> **WORK ORDER**
Take the material below and reproduce, word for word, only the lines from the line with "let t := s.writeMem" through the line with "def PortRt.qualify (r".

++++++++++++++++++++

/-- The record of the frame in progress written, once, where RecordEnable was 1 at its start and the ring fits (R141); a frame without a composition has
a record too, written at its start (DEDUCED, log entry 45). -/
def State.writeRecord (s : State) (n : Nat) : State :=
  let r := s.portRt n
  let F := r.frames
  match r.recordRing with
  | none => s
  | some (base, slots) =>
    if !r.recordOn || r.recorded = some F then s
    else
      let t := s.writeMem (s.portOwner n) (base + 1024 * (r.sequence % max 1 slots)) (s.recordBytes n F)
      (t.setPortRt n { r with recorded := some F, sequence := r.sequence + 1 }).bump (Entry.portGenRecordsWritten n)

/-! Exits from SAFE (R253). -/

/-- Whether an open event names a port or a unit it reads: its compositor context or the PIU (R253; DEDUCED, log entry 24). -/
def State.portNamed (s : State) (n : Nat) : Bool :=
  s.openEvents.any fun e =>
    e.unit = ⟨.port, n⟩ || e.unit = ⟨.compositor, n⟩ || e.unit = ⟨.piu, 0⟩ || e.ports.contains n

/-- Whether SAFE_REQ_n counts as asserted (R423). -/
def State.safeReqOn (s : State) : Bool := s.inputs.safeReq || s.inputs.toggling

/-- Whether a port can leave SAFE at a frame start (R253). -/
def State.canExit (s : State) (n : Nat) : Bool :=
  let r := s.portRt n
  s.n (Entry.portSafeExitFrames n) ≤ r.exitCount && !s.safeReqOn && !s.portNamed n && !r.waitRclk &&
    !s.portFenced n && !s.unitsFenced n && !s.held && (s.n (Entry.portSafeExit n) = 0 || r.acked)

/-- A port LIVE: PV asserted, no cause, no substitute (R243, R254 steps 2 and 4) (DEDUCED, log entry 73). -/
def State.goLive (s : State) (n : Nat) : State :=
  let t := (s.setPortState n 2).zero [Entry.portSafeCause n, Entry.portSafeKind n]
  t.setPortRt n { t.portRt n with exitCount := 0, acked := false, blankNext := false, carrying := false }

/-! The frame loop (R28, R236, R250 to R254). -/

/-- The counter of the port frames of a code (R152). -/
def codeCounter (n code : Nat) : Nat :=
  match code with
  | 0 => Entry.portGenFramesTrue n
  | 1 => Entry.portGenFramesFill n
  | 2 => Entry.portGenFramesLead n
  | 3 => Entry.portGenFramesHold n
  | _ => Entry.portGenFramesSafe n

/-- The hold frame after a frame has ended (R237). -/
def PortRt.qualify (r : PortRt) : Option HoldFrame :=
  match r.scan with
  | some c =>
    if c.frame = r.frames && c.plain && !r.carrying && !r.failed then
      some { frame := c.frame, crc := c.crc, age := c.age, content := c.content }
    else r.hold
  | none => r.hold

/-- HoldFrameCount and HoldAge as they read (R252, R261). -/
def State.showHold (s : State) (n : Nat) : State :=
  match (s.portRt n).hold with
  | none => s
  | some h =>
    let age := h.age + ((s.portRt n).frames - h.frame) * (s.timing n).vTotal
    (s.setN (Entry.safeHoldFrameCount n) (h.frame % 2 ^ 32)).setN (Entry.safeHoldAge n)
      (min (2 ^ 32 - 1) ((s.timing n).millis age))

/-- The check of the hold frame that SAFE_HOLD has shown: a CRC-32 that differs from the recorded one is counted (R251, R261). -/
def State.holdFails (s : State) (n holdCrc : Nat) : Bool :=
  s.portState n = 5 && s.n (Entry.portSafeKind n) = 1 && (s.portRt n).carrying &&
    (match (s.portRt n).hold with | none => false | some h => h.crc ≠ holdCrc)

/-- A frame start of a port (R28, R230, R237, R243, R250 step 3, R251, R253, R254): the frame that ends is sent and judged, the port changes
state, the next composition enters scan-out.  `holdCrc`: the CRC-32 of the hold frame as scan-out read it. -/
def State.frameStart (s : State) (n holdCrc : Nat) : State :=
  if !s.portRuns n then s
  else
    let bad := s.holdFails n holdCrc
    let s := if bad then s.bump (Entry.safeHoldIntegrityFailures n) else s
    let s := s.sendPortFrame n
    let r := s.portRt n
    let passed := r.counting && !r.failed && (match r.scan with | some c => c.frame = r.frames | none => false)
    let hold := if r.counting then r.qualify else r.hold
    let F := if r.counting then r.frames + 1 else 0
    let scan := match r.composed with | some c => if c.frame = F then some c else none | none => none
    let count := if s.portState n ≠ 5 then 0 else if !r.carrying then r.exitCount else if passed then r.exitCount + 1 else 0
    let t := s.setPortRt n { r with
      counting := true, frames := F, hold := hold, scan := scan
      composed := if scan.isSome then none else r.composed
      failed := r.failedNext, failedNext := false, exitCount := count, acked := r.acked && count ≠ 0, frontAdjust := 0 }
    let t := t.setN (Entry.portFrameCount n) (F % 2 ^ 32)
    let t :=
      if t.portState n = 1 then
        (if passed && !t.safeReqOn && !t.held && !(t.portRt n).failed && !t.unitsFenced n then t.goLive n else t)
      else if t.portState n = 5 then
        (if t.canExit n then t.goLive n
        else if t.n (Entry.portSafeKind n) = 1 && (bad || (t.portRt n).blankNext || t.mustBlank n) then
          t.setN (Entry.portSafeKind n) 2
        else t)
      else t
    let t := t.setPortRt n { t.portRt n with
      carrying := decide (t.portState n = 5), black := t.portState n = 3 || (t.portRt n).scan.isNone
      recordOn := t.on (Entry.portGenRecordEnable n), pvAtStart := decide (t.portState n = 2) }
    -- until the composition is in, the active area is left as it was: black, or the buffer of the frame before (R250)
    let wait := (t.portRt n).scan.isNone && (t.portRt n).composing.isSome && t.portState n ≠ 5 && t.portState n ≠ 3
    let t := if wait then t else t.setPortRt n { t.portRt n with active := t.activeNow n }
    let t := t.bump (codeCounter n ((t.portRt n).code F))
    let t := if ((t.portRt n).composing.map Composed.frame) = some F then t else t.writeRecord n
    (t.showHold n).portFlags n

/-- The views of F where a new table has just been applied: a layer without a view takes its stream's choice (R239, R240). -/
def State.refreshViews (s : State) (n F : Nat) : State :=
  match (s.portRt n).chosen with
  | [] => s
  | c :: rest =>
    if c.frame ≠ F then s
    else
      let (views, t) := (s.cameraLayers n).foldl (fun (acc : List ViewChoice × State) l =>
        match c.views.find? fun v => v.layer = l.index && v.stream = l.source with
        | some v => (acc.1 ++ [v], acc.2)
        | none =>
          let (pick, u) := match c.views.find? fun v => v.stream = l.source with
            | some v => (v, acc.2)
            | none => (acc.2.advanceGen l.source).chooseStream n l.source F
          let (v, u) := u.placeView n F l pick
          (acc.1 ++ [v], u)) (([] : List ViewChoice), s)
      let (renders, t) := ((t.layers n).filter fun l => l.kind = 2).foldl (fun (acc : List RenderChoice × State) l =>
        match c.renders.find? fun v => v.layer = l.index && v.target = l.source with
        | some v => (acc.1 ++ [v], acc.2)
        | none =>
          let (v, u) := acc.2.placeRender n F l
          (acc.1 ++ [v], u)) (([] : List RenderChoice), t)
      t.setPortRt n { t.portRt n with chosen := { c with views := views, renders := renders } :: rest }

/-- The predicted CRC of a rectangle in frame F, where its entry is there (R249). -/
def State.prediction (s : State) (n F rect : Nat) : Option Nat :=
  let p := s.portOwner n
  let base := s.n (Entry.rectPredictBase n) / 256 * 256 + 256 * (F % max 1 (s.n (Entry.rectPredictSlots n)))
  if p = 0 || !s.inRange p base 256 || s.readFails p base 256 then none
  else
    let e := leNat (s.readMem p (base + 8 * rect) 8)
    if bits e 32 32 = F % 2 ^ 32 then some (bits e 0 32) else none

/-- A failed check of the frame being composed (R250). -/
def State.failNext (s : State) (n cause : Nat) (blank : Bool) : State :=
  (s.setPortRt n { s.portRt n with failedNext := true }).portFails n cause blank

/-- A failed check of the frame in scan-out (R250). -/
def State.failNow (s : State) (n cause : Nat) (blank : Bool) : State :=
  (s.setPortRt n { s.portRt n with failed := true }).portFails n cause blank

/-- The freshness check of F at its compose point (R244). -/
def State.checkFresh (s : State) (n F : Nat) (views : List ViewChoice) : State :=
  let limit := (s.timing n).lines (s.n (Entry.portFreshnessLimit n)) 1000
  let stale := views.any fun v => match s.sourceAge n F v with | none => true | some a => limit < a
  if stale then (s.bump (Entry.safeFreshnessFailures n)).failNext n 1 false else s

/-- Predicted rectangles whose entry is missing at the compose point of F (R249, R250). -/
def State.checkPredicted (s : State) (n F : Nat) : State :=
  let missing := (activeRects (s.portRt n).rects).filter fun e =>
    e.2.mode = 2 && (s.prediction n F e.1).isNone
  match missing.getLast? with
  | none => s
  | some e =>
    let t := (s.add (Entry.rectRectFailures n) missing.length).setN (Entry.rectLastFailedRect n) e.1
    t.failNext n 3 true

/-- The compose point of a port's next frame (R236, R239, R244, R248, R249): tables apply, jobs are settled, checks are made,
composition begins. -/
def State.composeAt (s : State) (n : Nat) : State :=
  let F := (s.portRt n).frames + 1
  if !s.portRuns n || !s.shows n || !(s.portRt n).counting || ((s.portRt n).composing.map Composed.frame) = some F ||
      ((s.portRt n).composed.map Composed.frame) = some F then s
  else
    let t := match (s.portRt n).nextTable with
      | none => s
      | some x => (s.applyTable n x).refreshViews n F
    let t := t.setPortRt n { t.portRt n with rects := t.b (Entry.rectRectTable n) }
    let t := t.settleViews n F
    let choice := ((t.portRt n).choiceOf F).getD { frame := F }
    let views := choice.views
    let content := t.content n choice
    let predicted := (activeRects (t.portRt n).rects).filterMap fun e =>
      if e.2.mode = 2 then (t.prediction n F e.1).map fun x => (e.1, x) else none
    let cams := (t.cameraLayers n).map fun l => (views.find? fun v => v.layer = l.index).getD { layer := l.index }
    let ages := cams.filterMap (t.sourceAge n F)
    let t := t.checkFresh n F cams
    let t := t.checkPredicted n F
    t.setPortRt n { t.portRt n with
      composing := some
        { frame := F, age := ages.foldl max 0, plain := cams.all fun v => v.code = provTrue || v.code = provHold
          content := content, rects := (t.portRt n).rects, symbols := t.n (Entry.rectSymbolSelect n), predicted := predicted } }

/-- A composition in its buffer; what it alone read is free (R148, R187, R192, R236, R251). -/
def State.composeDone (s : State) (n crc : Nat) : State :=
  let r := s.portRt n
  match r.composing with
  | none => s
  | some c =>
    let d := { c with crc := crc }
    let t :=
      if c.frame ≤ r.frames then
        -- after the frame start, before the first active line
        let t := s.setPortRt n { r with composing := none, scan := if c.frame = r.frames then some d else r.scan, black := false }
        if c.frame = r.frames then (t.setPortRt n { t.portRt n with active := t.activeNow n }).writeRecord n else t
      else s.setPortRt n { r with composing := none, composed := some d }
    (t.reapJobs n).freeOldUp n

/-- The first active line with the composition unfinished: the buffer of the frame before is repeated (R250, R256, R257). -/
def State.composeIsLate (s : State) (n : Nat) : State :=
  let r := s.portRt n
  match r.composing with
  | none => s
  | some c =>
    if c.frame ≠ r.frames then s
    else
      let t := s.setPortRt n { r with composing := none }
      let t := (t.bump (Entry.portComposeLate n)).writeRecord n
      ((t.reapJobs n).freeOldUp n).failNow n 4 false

++++++++++++++++++++

> **ANSWER TO THE EXERCISE**
      let t := s.writeMem (s.portOwner n) (base + 1024 * (r.sequence % max 1 slots)) (s.recordBytes n F)
      (t.setPortRt n { r with recorded := some F, sequence := r.sequence + 1 }).bump (Entry.portGenRecordsWritten n)

/-! Exits from SAFE (R253). -/

/-- Whether an open event names a port or a unit it reads: its compositor context or the PIU (R253; DEDUCED, log entry 24). -/
def State.portNamed (s : State) (n : Nat) : Bool :=
  s.openEvents.any fun e =>
    e.unit = ⟨.port, n⟩ || e.unit = ⟨.compositor, n⟩ || e.unit = ⟨.piu, 0⟩ || e.ports.contains n

/-- Whether SAFE_REQ_n counts as asserted (R423). -/
def State.safeReqOn (s : State) : Bool := s.inputs.safeReq || s.inputs.toggling

/-- Whether a port can leave SAFE at a frame start (R253). -/
def State.canExit (s : State) (n : Nat) : Bool :=
  let r := s.portRt n
  s.n (Entry.portSafeExitFrames n) ≤ r.exitCount && !s.safeReqOn && !s.portNamed n && !r.waitRclk &&
    !s.portFenced n && !s.unitsFenced n && !s.held && (s.n (Entry.portSafeExit n) = 0 || r.acked)

/-- A port LIVE: PV asserted, no cause, no substitute (R243, R254 steps 2 and 4) (DEDUCED, log entry 73). -/
def State.goLive (s : State) (n : Nat) : State :=
  let t := (s.setPortState n 2).zero [Entry.portSafeCause n, Entry.portSafeKind n]
  t.setPortRt n { t.portRt n with exitCount := 0, acked := false, blankNext := false, carrying := false }

/-! The frame loop (R28, R236, R250 to R254). -/

/-- The counter of the port frames of a code (R152). -/
def codeCounter (n code : Nat) : Nat :=
  match code with
  | 0 => Entry.portGenFramesTrue n
  | 1 => Entry.portGenFramesFill n
  | 2 => Entry.portGenFramesLead n
  | 3 => Entry.portGenFramesHold n
  | _ => Entry.portGenFramesSafe n

/-- The hold frame after a frame has ended (R237). -/
def PortRt.qualify (r : PortRt) : Option HoldFrame :=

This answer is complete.